== Data in this exercise ==
-- ==== Sys2Proof/Laws/Step.lean ====
section
/-! SUPPORT. What `exec` and `step` can do, said once. -/

namespace Sys2Proof.Machine

/-- Everything a step can do (R320, R734, R801): reset, wait, or service one transaction. -/
theorem step_cases {s s' : State} (h : step s = .next s') :
    (∃ rest, s.inbox = .reset :: rest ∧ s' = hostReset rest s) ∨
    (s' = s ∧ s.inbox = [] ∧ s.inService = none) ∨
    (∃ t s1, nextTransaction s = some (t, s1) ∧ exec (decodeTransaction t) s1 = .next s') := by
  unfold step at h
  split at h
  · next rest hi => cases h; exact .inl ⟨rest, hi, rfl⟩
  · next hi =>
    split at h
    · next hn => cases h; right; left; refine ⟨rfl, hi, ?_⟩; unfold nextTransaction at hn; split at hn <;> simp_all
    · next t s1 hn => exact .inr (.inr ⟨t, s1, hn, h⟩)
  · next t rest hi =>
    split at h
    · next hn => exfalso; unfold nextTransaction at hn; split at hn <;> simp_all
    · next t' s1 hn => exact .inr (.inr ⟨t', s1, hn, h⟩)

/-! ### The meaning of each instruction, over the shared operations -/

section
variable (s : State) (r rd rd2 rs rs1 rs2 : RegIdx)

theorem exec_add : exec (.add rd rs1 rs2) s = serviceCommand rs1 rs2 (computeAdd rd) s := rfl
theorem exec_sub : exec (.sub rd rs1 rs2) s = serviceCommand rs1 rs2 (computeSub rd) s := rfl
theorem exec_mul : exec (.mul rd rs1 rs2) s = serviceCommand rs1 rs2 (computeMul rd) s := rfl
theorem exec_div : exec (.div rd rs1 rs2) s = serviceCommand rs1 rs2 (computeDiv rd) s := rfl
theorem exec_shl : exec (.shl rd rs1 rs2) s = serviceCommand rs1 rs2 (computeShl rd) s := rfl
theorem exec_shr : exec (.shr rd rs1 rs2) s = serviceCommand rs1 rs2 (computeShr rd) s := rfl
theorem exec_or : exec (.or rd rs1 rs2) s = serviceCommand rs1 rs2 (computeOr rd) s := rfl
theorem exec_setbit : exec (.setbit rd rs1 rs2) s = serviceCommand rs1 rs2 (computeSetbit rd) s := rfl
theorem exec_cmp : exec (.cmp rs1 rs2) s = serviceCommand rs1 rs2 computeCmp s := rfl
theorem exec_bitat : exec (.bitat rs1 rs2) s = serviceCommand rs1 rs2 computeBitat s := rfl
theorem exec_mv : exec (.mv rd rs) s = serviceCommand rs rs (computeOr rd) s := rfl
theorem exec_clr : exec (.clr rd) s = serviceCommand rd rd (computeSub rd) s := rfl
theorem exec_illegal (w : CommandWord) : exec (.illegal w) s = serviceIllegal s := rfl
theorem exec_exec (w : CommandWord) : exec (.exec w) s = execExec w s := rfl
theorem exec_load (e : Direction) (d : BitVec 256) : exec (.load r e d) s = execLoad r e d s := rfl
theorem exec_store (e : Direction) :
    exec (.store r e) s = .next (portOut .ok (lanesOfBytes (pack e (s.reg r))) s) := rfl
theorem exec_rdstatus : exec .rdstatus s = .next (portOut .ok (s.status.toWord.setWidth 256) s) := rfl
theorem exec_divrem (h : rd ≠ rd2) :
    exec (.divrem rd rd2 rs1 rs2) s = serviceCommand rs1 rs2 (computeDivrem rd rd2) s := if_neg h
theorem exec_divrem_same : exec (.divrem rd rd rs1 rs2) s = serviceIllegal s := if_pos rfl

end

/-! ### What no instruction reads -/

/-- A response does not show which transaction was in service. -/
theorem portOut_drops_inService (c : ResponseCode) (d : BitVec 256) (o : Option Transaction) (s : State) :
    portOut c d { s with inService := o } = portOut c d s := rfl

/-- The writes of a command do not read what is in service. -/
theorem performWrites_inService (w : Writes) (o : Option Transaction) (s : State) :
    performWrites w { s with inService := o } = { performWrites w s with inService := o } := by
  have hr (ws : List (RegIdx × U256)) (s : State) :
      ws.foldl (fun s p => s.setReg p.1 p.2) { s with inService := o } =
        { ws.foldl (fun s p => s.setReg p.1 p.2) s with inService := o } := by
    induction ws generalizing s with
    | nil => rfl
    | cons p ws ih => exact ih (s.setReg p.1 p.2)
  have hf (fs : List (Flag × Bool)) (s : State) :
      fs.foldl (fun s p => s.setFlag p.1 p.2) { s with inService := o } =
        { fs.foldl (fun s p => s.setFlag p.1 p.2) s with inService := o } := by
    induction fs generalizing s with
    | nil => rfl
    | cons p fs ih => exact ih (s.setFlag p.1 p.2)
  unfold performWrites
  simp only [hr, hf]
  split <;> rfl

/-- A command does not read what is in service. -/
theorem serviceCommand_inService (rs1 rs2 : RegIdx) (f : U256 → U256 → Computed) (o : Option Transaction) (s : State) :
    serviceCommand rs1 rs2 f { s with inService := o } = serviceCommand rs1 rs2 f s := by
  have hreg (r : RegIdx) : State.reg { s with inService := o } r = s.reg r := rfl
  unfold serviceCommand
  simp only [hreg, performWrites_inService, portOut_drops_inService]
  rfl

theorem execDivrem_inService (rd rd2 rs1 rs2 : RegIdx) (o : Option Transaction) (s : State) :
    execDivrem rd rd2 rs1 rs2 { s with inService := o } = execDivrem rd rd2 rs1 rs2 s := by
  unfold execDivrem
  rw [serviceCommand_inService]
  rfl

/-- No instruction reads which transaction is in service: the port is empty after it either way. -/
theorem exec_inService (i : Instr) (o : Option Transaction) (s : State) :
    exec i { s with inService := o } = exec i s := by
  cases i with
  | load r e data => rfl
  | store r e => rfl
  | rdstatus => rfl
  | illegal w => rfl
  | add rd rs1 rs2 => exact serviceCommand_inService rs1 rs2 (computeAdd rd) o s
  | sub rd rs1 rs2 => exact serviceCommand_inService rs1 rs2 (computeSub rd) o s
  | mul rd rs1 rs2 => exact serviceCommand_inService rs1 rs2 (computeMul rd) o s
  | div rd rs1 rs2 => exact serviceCommand_inService rs1 rs2 (computeDiv rd) o s
  | divrem rd rd2 rs1 rs2 => exact execDivrem_inService rd rd2 rs1 rs2 o s
  | shl rd rs1 rs2 => exact serviceCommand_inService rs1 rs2 (computeShl rd) o s
  | shr rd rs1 rs2 => exact serviceCommand_inService rs1 rs2 (computeShr rd) o s
  | or rd rs1 rs2 => exact serviceCommand_inService rs1 rs2 (computeOr rd) o s
  | cmp rs1 rs2 => exact serviceCommand_inService rs1 rs2 computeCmp o s
  | bitat rs1 rs2 => exact serviceCommand_inService rs1 rs2 computeBitat o s
  | setbit rd rs1 rs2 => exact serviceCommand_inService rs1 rs2 (computeSetbit rd) o s
  | mv rd rs => exact serviceCommand_inService rs rs (computeOr rd) o s
  | clr rd => exact serviceCommand_inService rd rd (computeSub rd) o s
  | exec w =>
    rw [exec_exec, exec_exec]
    unfold execExec
    split <;> first | rfl | exact execDivrem_inService .. | exact serviceCommand_inService ..

/-! ### Everything an instruction can do -/

/-- Everything an instruction can do (R336, R400, R410, R420): a refusal while HALTED, a fault, or a completion with
some writes and an OK response. -/
def Completes (s s' : State) : Prop :=
  (s.status.halted = true ∧ s' = refuseHalted s) ∨
  (∃ c, s.status.halted = false ∧ s' = raiseFault c s) ∨
  (∃ w d, s' = portOut .ok d (performWrites w s))

theorem serviceCommand_completes {rs1 rs2 : RegIdx} {f : U256 → U256 → Computed} {s s' : State}
    (h : serviceCommand rs1 rs2 f s = .next s') : Completes s s' := by
  rcases serviceCommand_cases h with h | ⟨c, hh, -, h⟩ | ⟨w, -, -, h⟩
  · exact .inl h
  · exact .inr (.inl ⟨c, hh, h⟩)
  · exact .inr (.inr ⟨w, 0, h⟩)

theorem serviceIllegal_completes {s s' : State} (h : serviceIllegal s = .next s') : Completes s s' := by
  rcases serviceIllegal_cases h with h | ⟨hh, h⟩
  · exact .inl h
  · exact .inr (.inl ⟨_, hh, h⟩)

theorem execDivrem_completes {rd rd2 rs1 rs2 : RegIdx} {s s' : State} (h : execDivrem rd rd2 rs1 rs2 s = .next s') :
    Completes s s' := by
  unfold execDivrem at h
  split at h
  · exact serviceIllegal_completes h
  · exact serviceCommand_completes h

theorem execLoad_completes {r : RegIdx} {e : Direction} {d : BitVec 256} {s s' : State}
    (h : execLoad r e d s = .next s') : Completes s s' := by
  unfold execLoad at h
  split at h
  · next hh => cases h; exact .inl ⟨hh, rfl⟩
  · cases h; exact .inr (.inr ⟨{ regs := [(r, _)], flags := [] }, 0, rfl⟩)

theorem execExec_completes {w : CommandWord} {s s' : State} (h : execExec w s = .next s') : Completes s s' := by
  unfold execExec at h
  split at h
  all_goals first
    | exact execDivrem_completes h
    | exact serviceIllegal_completes h
    | (unfold execAdd at h; exact serviceCommand_completes h)
    | (unfold execSub at h; exact serviceCommand_completes h)
    | (unfold execMul at h; exact serviceCommand_completes h)
    | (unfold execDiv at h; exact serviceCommand_completes h)
    | (unfold execShl at h; exact serviceCommand_completes h)
    | (unfold execShr at h; exact serviceCommand_completes h)
    | (unfold execOr at h; exact serviceCommand_completes h)
    | (unfold execCmp at h; exact serviceCommand_completes h)
    | (unfold execBitat at h; exact serviceCommand_completes h)
    | (unfold execSetbit at h; exact serviceCommand_completes h)
    | (unfold execMv at h; exact serviceCommand_completes h)
    | (unfold execClr at h; exact serviceCommand_completes h)

/-- Everything `exec` can do, for every instruction. -/
theorem exec_completes {i : Instr} {s s' : State} (h : exec i s = .next s') : Completes s s' := by
  cases i with
  | load r e data => exact execLoad_completes h
  | store r e => cases h; exact .inr (.inr ⟨{ regs := [], flags := [] }, _, rfl⟩)
  | rdstatus => cases h; exact .inr (.inr ⟨{ regs := [], flags := [] }, _, rfl⟩)
  | exec w => exact execExec_completes h
  | add rd rs1 rs2 => exact serviceCommand_completes (f := computeAdd rd) h
  | sub rd rs1 rs2 => exact serviceCommand_completes (f := computeSub rd) h
  | mul rd rs1 rs2 => exact serviceCommand_completes (f := computeMul rd) h
  | div rd rs1 rs2 => exact serviceCommand_completes (f := computeDiv rd) h
  | shl rd rs1 rs2 => exact serviceCommand_completes (f := computeShl rd) h
  | shr rd rs1 rs2 => exact serviceCommand_completes (f := computeShr rd) h
  | or rd rs1 rs2 => exact serviceCommand_completes (f := computeOr rd) h
  | setbit rd rs1 rs2 => exact serviceCommand_completes (f := computeSetbit rd) h
  | cmp rs1 rs2 => exact serviceCommand_completes (f := computeCmp) h
  | bitat rs1 rs2 => exact serviceCommand_completes (f := computeBitat) h
  | divrem rd rd2 rs1 rs2 => exact execDivrem_completes h
  | mv rd rs => exact serviceCommand_completes (f := computeOr rd) h
  | clr rd => exact serviceCommand_completes (f := computeSub rd) h
  | illegal w => exact serviceIllegal_completes h

end Sys2Proof.Machine
end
===
→ **Work instructions**
Could you repeat exactly the lines above from the line with "execSetbit at h; exact serviceCommand_completes h)" up to and including the line with "rdstatus => cases", and only those?

→ **Task solution**
    | (unfold execSetbit at h; exact serviceCommand_completes h)
    | (unfold execMv at h; exact serviceCommand_completes h)
    | (unfold execClr at h; exact serviceCommand_completes h)

/-- Everything `exec` can do, for every instruction. -/
theorem exec_completes {i : Instr} {s s' : State} (h : exec i s = .next s') : Completes s s' := by
  cases i with
  | load r e data => exact execLoad_completes h
  | store r e => cases h; exact .inr (.inr ⟨{ regs := [], flags := [] }, _, rfl⟩)
  | rdstatus => cases h; exact .inr (.inr ⟨{ regs := [], flags := [] }, _, rfl⟩)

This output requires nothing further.